━━━━━ TASK INPUTS
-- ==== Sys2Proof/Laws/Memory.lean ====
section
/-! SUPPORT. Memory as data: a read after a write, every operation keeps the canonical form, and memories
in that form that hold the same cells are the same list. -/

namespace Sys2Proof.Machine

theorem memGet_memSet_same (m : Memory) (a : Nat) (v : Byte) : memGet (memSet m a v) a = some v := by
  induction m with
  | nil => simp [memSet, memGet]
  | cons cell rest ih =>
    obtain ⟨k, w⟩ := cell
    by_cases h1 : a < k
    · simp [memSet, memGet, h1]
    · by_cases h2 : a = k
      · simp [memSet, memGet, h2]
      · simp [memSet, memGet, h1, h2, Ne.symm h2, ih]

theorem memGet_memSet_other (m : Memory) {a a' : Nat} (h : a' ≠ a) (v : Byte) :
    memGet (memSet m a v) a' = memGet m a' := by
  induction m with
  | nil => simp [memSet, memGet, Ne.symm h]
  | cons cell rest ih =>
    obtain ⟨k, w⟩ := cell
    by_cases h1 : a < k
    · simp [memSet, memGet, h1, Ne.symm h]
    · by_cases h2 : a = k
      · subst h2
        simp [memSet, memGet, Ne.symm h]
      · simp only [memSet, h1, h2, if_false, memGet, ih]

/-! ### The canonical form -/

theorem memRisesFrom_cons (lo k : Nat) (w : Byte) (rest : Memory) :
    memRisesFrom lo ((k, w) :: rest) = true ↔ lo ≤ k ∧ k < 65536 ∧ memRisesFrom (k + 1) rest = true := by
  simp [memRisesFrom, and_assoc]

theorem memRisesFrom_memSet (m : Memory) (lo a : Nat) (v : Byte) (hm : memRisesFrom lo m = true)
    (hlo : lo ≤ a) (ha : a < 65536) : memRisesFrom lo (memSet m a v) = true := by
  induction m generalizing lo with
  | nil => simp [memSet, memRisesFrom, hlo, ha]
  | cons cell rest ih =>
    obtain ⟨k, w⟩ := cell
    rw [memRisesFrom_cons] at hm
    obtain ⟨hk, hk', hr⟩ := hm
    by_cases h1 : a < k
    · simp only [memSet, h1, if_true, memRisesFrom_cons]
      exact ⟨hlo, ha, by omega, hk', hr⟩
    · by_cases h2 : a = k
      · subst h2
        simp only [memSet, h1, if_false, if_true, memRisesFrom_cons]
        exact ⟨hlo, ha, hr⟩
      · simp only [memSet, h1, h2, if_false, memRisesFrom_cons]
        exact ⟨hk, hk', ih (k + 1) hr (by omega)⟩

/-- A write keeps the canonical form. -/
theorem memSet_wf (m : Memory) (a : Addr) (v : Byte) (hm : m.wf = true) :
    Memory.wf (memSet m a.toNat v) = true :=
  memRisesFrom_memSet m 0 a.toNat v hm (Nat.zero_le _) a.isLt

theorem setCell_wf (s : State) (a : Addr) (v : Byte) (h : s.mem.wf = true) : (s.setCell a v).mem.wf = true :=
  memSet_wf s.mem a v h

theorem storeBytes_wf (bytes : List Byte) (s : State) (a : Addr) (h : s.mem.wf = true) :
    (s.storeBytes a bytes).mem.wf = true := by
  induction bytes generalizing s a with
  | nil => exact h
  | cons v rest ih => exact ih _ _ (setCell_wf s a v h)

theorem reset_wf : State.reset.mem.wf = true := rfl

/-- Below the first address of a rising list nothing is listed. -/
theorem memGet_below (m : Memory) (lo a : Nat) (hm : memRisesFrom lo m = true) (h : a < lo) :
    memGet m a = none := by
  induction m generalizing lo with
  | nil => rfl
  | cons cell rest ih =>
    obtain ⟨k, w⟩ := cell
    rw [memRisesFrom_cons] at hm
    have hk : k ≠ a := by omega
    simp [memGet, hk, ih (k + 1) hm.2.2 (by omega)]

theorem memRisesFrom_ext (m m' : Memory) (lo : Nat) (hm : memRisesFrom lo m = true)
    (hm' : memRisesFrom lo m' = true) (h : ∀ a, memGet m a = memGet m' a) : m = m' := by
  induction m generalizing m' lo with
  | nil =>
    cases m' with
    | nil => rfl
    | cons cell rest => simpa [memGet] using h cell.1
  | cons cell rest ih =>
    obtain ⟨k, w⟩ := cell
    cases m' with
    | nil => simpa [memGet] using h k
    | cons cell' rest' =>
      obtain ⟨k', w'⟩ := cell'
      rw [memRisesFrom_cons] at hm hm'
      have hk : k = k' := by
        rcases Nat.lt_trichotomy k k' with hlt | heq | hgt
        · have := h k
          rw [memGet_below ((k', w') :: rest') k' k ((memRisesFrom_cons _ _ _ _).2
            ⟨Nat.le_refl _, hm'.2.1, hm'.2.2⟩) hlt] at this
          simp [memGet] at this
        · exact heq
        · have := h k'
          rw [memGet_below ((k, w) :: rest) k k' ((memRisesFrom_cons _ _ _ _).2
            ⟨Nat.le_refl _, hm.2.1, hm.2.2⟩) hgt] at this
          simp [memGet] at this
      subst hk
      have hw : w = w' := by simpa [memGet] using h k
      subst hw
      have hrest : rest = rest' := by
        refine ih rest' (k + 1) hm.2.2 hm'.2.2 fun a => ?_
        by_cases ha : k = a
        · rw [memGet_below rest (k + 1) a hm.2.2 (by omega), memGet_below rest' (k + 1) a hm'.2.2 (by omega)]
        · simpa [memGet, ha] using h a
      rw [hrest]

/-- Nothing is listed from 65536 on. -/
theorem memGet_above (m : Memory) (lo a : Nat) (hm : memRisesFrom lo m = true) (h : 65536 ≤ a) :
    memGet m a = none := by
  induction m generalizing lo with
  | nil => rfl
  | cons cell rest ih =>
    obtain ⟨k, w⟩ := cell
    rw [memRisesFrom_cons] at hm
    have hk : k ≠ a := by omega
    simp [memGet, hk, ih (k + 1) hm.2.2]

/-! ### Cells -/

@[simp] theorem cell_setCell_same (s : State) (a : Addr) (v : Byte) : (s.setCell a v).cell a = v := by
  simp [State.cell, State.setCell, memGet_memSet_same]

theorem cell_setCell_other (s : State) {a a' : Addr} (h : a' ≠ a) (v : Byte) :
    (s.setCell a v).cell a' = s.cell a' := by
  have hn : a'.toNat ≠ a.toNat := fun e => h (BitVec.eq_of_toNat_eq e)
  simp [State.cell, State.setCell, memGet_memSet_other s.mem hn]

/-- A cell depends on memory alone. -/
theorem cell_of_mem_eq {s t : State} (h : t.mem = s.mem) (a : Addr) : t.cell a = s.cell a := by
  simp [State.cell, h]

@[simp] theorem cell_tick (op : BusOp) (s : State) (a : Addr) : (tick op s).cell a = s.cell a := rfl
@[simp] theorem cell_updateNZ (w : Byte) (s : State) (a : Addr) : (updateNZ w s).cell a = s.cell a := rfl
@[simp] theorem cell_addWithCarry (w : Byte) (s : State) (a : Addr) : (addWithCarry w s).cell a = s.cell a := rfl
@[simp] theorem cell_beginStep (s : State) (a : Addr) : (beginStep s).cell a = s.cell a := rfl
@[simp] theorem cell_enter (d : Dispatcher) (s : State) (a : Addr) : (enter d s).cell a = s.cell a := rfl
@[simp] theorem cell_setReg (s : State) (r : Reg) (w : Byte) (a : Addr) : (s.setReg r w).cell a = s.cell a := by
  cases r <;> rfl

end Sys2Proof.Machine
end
━━━━━━━━━━
Taking care to match every character, output all of the entries above.

§ **RESPONSE**:
-- ==== Sys2Proof/Laws/Memory.lean ====
section
/-! SUPPORT. Memory as data: a read after a write, every operation keeps the canonical form, and memories
in that form that hold the same cells are the same list. -/

namespace Sys2Proof.Machine

theorem memGet_memSet_same (m : Memory) (a : Nat) (v : Byte) : memGet (memSet m a v) a = some v := by
  induction m with
  | nil => simp [memSet, memGet]
  | cons cell rest ih =>
    obtain ⟨k, w⟩ := cell
    by_cases h1 : a < k
    · simp [memSet, memGet, h1]
    · by_cases h2 : a = k
      · simp [memSet, memGet, h2]
      · simp [memSet, memGet, h1, h2, Ne.symm h2, ih]

theorem memGet_memSet_other (m : Memory) {a a' : Nat} (h : a' ≠ a) (v : Byte) :
    memGet (memSet m a v) a' = memGet m a' := by
  induction m with
  | nil => simp [memSet, memGet, Ne.symm h]
  | cons cell rest ih =>
    obtain ⟨k, w⟩ := cell
    by_cases h1 : a < k
    · simp [memSet, memGet, h1, Ne.symm h]
    · by_cases h2 : a = k
      · subst h2
        simp [memSet, memGet, Ne.symm h]
      · simp only [memSet, h1, h2, if_false, memGet, ih]

/-! ### The canonical form -/

theorem memRisesFrom_cons (lo k : Nat) (w : Byte) (rest : Memory) :
    memRisesFrom lo ((k, w) :: rest) = true ↔ lo ≤ k ∧ k < 65536 ∧ memRisesFrom (k + 1) rest = true := by
  simp [memRisesFrom, and_assoc]

theorem memRisesFrom_memSet (m : Memory) (lo a : Nat) (v : Byte) (hm : memRisesFrom lo m = true)
    (hlo : lo ≤ a) (ha : a < 65536) : memRisesFrom lo (memSet m a v) = true := by
  induction m generalizing lo with
  | nil => simp [memSet, memRisesFrom, hlo, ha]
  | cons cell rest ih =>
    obtain ⟨k, w⟩ := cell
    rw [memRisesFrom_cons] at hm
    obtain ⟨hk, hk', hr⟩ := hm
    by_cases h1 : a < k
    · simp only [memSet, h1, if_true, memRisesFrom_cons]
      exact ⟨hlo, ha, by omega, hk', hr⟩
    · by_cases h2 : a = k
      · subst h2
        simp only [memSet, h1, if_false, if_true, memRisesFrom_cons]
        exact ⟨hlo, ha, hr⟩
      · simp only [memSet, h1, h2, if_false, memRisesFrom_cons]
        exact ⟨hk, hk', ih (k + 1) hr (by omega)⟩

/-- A write keeps the canonical form. -/
theorem memSet_wf (m : Memory) (a : Addr) (v : Byte) (hm : m.wf = true) :
    Memory.wf (memSet m a.toNat v) = true :=
  memRisesFrom_memSet m 0 a.toNat v hm (Nat.zero_le _) a.isLt

theorem setCell_wf (s : State) (a : Addr) (v : Byte) (h : s.mem.wf = true) : (s.setCell a v).mem.wf = true :=
  memSet_wf s.mem a v h

theorem storeBytes_wf (bytes : List Byte) (s : State) (a : Addr) (h : s.mem.wf = true) :
    (s.storeBytes a bytes).mem.wf = true := by
  induction bytes generalizing s a with
  | nil => exact h
  | cons v rest ih => exact ih _ _ (setCell_wf s a v h)

theorem reset_wf : State.reset.mem.wf = true := rfl

/-- Below the first address of a rising list nothing is listed. -/
theorem memGet_below (m : Memory) (lo a : Nat) (hm : memRisesFrom lo m = true) (h : a < lo) :
    memGet m a = none := by
  induction m generalizing lo with
  | nil => rfl
  | cons cell rest ih =>
    obtain ⟨k, w⟩ := cell
    rw [memRisesFrom_cons] at hm
    have hk : k ≠ a := by omega
    simp [memGet, hk, ih (k + 1) hm.2.2 (by omega)]

theorem memRisesFrom_ext (m m' : Memory) (lo : Nat) (hm : memRisesFrom lo m = true)
    (hm' : memRisesFrom lo m' = true) (h : ∀ a, memGet m a = memGet m' a) : m = m' := by
  induction m generalizing m' lo with
  | nil =>
    cases m' with
    | nil => rfl
    | cons cell rest => simpa [memGet] using h cell.1
  | cons cell rest ih =>
    obtain ⟨k, w⟩ := cell
    cases m' with
    | nil => simpa [memGet] using h k
    | cons cell' rest' =>
      obtain ⟨k', w'⟩ := cell'
      rw [memRisesFrom_cons] at hm hm'
      have hk : k = k' := by
        rcases Nat.lt_trichotomy k k' with hlt | heq | hgt
        · have := h k
          rw [memGet_below ((k', w') :: rest') k' k ((memRisesFrom_cons _ _ _ _).2
            ⟨Nat.le_refl _, hm'.2.1, hm'.2.2⟩) hlt] at this
          simp [memGet] at this
        · exact heq
        · have := h k'
          rw [memGet_below ((k, w) :: rest) k k' ((memRisesFrom_cons _ _ _ _).2
            ⟨Nat.le_refl _, hm.2.1, hm.2.2⟩) hgt] at this
          simp [memGet] at this
      subst hk
      have hw : w = w' := by simpa [memGet] using h k
      subst hw
      have hrest : rest = rest' := by
        refine ih rest' (k + 1) hm.2.2 hm'.2.2 fun a => ?_
        by_cases ha : k = a
        · rw [memGet_below rest (k + 1) a hm.2.2 (by omega), memGet_below rest' (k + 1) a hm'.2.2 (by omega)]
        · simpa [memGet, ha] using h a
      rw [hrest]

/-- Nothing is listed from 65536 on. -/
theorem memGet_above (m : Memory) (lo a : Nat) (hm : memRisesFrom lo m = true) (h : 65536 ≤ a) :
    memGet m a = none := by
  induction m generalizing lo with
  | nil => rfl
  | cons cell rest ih =>
    obtain ⟨k, w⟩ := cell
    rw [memRisesFrom_cons] at hm
    have hk : k ≠ a := by omega
    simp [memGet, hk, ih (k + 1) hm.2.2]

/-! ### Cells -/

@[simp] theorem cell_setCell_same (s : State) (a : Addr) (v : Byte) : (s.setCell a v).cell a = v := by
  simp [State.cell, State.setCell, memGet_memSet_same]

theorem cell_setCell_other (s : State) {a a' : Addr} (h : a' ≠ a) (v : Byte) :
    (s.setCell a v).cell a' = s.cell a' := by
  have hn : a'.toNat ≠ a.toNat := fun e => h (BitVec.eq_of_toNat_eq e)
  simp [State.cell, State.setCell, memGet_memSet_other s.mem hn]

/-- A cell depends on memory alone. -/
theorem cell_of_mem_eq {s t : State} (h : t.mem = s.mem) (a : Addr) : t.cell a = s.cell a := by
  simp [State.cell, h]

@[simp] theorem cell_tick (op : BusOp) (s : State) (a : Addr) : (tick op s).cell a = s.cell a := rfl
@[simp] theorem cell_updateNZ (w : Byte) (s : State) (a : Addr) : (updateNZ w s).cell a = s.cell a := rfl
@[simp] theorem cell_addWithCarry (w : Byte) (s : State) (a : Addr) : (addWithCarry w s).cell a = s.cell a := rfl
@[simp] theorem cell_beginStep (s : State) (a : Addr) : (beginStep s).cell a = s.cell a := rfl
@[simp] theorem cell_enter (d : Dispatcher) (s : State) (a : Addr) : (enter d s).cell a = s.cell a := rfl
@[simp] theorem cell_setReg (s : State) (r : Reg) (w : Byte) (a : Addr) : (s.setReg r w).cell a = s.cell a := by
  cases r <;> rfl

end Sys2Proof.Machine
end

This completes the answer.